## Record excerpts:
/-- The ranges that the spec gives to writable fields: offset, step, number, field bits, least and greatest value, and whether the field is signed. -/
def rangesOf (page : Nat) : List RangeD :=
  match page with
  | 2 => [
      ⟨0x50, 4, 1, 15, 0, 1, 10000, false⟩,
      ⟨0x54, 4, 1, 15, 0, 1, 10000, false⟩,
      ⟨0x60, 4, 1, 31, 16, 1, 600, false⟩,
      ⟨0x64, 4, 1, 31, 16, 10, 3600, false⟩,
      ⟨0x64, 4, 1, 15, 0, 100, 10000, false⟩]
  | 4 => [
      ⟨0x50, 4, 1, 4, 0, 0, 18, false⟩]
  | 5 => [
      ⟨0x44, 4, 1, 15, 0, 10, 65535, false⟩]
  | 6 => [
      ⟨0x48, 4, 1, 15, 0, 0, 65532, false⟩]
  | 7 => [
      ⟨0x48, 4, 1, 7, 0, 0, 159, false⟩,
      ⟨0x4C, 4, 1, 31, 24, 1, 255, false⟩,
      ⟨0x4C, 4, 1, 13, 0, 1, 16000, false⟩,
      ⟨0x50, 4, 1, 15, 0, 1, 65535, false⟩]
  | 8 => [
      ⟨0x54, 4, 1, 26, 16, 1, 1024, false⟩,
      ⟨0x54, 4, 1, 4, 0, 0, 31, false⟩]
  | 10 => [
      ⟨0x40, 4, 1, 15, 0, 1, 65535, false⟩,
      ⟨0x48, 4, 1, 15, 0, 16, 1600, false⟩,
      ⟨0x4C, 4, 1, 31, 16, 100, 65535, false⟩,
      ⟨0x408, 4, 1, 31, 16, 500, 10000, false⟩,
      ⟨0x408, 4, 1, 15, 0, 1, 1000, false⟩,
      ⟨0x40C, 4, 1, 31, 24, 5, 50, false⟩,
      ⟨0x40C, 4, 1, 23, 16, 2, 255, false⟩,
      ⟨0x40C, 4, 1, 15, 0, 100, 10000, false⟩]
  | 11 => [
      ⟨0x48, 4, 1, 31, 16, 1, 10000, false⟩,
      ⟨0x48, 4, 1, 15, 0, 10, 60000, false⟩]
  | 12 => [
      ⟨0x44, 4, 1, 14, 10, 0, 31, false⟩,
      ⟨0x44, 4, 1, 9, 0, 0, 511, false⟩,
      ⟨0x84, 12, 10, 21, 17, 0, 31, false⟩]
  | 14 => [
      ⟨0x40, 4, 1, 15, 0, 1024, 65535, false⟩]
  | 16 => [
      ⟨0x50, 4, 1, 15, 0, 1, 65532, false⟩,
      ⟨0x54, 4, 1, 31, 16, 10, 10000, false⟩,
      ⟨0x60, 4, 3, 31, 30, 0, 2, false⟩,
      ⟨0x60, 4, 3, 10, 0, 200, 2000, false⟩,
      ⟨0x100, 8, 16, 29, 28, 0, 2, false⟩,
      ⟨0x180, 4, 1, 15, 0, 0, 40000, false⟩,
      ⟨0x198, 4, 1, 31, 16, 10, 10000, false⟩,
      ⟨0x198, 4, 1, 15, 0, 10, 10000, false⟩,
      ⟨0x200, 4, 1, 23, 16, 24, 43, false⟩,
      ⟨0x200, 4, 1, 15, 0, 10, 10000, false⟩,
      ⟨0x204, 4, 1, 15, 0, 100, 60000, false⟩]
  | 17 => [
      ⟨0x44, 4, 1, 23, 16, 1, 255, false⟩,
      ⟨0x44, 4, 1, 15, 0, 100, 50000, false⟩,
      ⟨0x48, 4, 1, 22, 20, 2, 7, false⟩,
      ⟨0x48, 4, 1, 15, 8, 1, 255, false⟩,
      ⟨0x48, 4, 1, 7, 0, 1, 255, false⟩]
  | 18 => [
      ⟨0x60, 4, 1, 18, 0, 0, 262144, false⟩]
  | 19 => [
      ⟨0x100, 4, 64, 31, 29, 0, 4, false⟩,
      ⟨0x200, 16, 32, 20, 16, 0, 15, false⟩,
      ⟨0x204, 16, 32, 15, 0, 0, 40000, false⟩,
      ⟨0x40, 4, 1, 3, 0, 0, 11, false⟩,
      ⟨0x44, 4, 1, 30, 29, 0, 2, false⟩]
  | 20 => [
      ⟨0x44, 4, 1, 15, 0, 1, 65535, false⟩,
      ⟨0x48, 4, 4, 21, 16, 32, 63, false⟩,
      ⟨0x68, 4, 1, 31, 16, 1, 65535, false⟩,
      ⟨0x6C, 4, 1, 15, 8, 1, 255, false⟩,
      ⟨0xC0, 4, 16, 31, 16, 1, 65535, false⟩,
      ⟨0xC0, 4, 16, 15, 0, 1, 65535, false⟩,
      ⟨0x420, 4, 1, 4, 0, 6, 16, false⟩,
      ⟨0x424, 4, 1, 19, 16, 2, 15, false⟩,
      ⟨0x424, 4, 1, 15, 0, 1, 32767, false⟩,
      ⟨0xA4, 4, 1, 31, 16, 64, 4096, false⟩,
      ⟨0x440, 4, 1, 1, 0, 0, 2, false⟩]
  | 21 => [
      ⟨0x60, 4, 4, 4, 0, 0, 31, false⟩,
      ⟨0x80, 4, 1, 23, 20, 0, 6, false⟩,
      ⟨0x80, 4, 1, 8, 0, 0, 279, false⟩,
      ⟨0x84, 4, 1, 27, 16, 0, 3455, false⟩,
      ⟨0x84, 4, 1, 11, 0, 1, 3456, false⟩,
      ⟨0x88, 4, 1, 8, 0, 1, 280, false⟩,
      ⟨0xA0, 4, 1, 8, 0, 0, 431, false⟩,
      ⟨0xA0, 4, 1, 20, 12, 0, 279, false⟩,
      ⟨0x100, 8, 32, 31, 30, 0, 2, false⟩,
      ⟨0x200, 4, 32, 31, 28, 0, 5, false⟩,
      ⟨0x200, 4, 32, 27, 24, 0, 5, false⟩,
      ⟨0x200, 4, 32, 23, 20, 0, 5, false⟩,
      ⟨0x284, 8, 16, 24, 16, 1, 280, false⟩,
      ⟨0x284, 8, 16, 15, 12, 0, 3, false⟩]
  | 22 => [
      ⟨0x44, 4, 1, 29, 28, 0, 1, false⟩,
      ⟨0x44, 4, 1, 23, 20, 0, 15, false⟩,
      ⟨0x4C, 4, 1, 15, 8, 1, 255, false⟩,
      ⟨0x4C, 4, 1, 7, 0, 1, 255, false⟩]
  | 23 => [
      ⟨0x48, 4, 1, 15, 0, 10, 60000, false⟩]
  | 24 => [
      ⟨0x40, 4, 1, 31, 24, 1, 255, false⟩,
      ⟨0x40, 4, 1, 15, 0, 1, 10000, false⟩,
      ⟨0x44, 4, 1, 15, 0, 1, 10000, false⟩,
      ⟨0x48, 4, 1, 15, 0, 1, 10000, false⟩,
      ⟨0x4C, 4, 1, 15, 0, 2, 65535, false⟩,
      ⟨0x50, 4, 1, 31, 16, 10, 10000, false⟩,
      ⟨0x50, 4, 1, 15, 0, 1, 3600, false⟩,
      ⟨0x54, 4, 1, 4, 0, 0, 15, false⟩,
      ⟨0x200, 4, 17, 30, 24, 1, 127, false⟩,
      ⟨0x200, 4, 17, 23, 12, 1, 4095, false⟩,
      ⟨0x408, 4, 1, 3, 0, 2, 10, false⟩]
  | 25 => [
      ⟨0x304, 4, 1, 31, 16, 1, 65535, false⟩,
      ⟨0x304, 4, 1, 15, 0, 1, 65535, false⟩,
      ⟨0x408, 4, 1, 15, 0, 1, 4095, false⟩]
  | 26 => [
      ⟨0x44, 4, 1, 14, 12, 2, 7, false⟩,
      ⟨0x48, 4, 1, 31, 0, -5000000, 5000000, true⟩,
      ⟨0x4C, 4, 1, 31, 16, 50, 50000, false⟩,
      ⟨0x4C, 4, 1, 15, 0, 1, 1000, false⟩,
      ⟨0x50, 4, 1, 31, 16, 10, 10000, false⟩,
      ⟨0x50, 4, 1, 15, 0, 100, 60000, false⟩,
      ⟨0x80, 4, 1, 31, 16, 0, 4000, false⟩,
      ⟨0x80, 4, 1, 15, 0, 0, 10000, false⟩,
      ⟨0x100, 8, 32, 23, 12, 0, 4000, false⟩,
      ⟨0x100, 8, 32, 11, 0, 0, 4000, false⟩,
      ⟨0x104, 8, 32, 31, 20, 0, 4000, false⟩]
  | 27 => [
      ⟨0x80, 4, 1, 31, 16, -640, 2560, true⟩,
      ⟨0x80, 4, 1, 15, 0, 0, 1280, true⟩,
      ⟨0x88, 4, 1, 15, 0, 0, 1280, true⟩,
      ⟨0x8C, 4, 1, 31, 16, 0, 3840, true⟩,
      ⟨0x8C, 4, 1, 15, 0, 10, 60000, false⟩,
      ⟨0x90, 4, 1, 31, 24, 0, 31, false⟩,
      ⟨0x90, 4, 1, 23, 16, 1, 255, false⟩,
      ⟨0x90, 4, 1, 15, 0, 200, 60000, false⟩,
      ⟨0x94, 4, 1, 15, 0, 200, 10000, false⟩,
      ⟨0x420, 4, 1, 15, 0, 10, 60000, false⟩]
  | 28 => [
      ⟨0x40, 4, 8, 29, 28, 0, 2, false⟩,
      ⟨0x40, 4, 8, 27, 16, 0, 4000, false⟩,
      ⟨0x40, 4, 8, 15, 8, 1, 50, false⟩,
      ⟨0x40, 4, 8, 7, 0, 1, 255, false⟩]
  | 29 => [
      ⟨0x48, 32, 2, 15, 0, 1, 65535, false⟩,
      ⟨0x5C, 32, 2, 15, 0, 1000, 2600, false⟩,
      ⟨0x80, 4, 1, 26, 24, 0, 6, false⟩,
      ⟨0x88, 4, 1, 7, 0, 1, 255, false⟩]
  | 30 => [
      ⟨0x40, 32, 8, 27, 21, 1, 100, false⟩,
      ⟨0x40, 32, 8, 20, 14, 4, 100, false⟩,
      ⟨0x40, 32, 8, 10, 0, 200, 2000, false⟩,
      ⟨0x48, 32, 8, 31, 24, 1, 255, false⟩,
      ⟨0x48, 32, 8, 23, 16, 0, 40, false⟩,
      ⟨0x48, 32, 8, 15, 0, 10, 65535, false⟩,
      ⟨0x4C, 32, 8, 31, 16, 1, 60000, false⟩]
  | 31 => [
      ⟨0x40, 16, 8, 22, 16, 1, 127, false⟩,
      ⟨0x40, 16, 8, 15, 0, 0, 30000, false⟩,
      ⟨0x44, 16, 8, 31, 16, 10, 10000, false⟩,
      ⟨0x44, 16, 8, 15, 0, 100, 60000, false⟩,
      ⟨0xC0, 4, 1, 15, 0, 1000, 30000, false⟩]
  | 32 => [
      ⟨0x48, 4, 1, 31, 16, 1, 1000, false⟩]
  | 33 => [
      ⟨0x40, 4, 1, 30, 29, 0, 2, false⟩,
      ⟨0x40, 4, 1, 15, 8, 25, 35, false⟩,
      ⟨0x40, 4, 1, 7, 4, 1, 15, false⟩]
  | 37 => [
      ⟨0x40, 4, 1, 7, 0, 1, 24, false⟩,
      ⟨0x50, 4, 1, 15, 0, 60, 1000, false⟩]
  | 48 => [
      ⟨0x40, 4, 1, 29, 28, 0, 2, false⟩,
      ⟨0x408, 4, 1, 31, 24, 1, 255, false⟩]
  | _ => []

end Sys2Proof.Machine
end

==

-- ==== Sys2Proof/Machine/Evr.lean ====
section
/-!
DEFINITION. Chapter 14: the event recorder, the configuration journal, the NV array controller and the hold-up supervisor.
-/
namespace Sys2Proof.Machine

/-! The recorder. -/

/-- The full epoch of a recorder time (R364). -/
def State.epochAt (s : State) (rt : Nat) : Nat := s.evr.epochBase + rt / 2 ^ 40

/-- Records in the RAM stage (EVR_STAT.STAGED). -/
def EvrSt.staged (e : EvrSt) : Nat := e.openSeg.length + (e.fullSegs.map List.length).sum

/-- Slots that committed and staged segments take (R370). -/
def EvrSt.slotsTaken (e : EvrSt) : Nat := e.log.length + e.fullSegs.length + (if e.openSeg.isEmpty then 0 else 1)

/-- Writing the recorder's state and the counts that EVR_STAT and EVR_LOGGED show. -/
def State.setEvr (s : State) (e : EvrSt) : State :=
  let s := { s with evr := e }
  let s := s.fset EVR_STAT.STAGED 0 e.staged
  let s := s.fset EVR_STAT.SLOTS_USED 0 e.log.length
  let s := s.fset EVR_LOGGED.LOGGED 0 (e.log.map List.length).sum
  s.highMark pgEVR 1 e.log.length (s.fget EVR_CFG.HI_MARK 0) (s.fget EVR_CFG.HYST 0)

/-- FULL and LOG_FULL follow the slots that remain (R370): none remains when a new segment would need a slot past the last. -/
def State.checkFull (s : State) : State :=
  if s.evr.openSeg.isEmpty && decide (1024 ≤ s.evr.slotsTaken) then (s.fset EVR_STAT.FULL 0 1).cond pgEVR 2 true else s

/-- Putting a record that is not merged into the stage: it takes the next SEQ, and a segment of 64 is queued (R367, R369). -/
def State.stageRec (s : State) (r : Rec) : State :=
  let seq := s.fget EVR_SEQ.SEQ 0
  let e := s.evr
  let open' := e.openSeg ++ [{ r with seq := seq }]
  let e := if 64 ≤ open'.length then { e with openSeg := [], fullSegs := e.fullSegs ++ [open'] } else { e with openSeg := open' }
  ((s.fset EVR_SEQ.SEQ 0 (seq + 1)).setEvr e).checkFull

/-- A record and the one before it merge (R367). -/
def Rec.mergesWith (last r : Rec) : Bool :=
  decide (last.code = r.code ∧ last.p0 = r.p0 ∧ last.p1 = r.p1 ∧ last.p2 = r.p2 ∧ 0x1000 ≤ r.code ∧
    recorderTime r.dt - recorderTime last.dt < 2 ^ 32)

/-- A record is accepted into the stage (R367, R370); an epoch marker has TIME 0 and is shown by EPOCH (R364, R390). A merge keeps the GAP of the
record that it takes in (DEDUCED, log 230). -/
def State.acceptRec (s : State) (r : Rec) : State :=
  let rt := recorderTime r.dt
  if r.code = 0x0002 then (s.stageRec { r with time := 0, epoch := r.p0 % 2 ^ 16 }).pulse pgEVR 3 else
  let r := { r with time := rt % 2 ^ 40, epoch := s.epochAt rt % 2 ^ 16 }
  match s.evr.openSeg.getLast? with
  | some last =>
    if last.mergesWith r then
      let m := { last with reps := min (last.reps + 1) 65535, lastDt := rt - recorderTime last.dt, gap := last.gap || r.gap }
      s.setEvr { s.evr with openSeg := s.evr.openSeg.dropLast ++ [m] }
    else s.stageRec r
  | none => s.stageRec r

## What the task requires:
The word to find is "fullSegs". Copy every line of the data that holds it.

## Output below:
def EvrSt.staged (e : EvrSt) : Nat := e.openSeg.length + (e.fullSegs.map List.length).sum
def EvrSt.slotsTaken (e : EvrSt) : Nat := e.log.length + e.fullSegs.length + (if e.openSeg.isEmpty then 0 else 1)
  let e := if 64 ≤ open'.length then { e with openSeg := [], fullSegs := e.fullSegs ++ [open'] } else { e with openSeg := open' }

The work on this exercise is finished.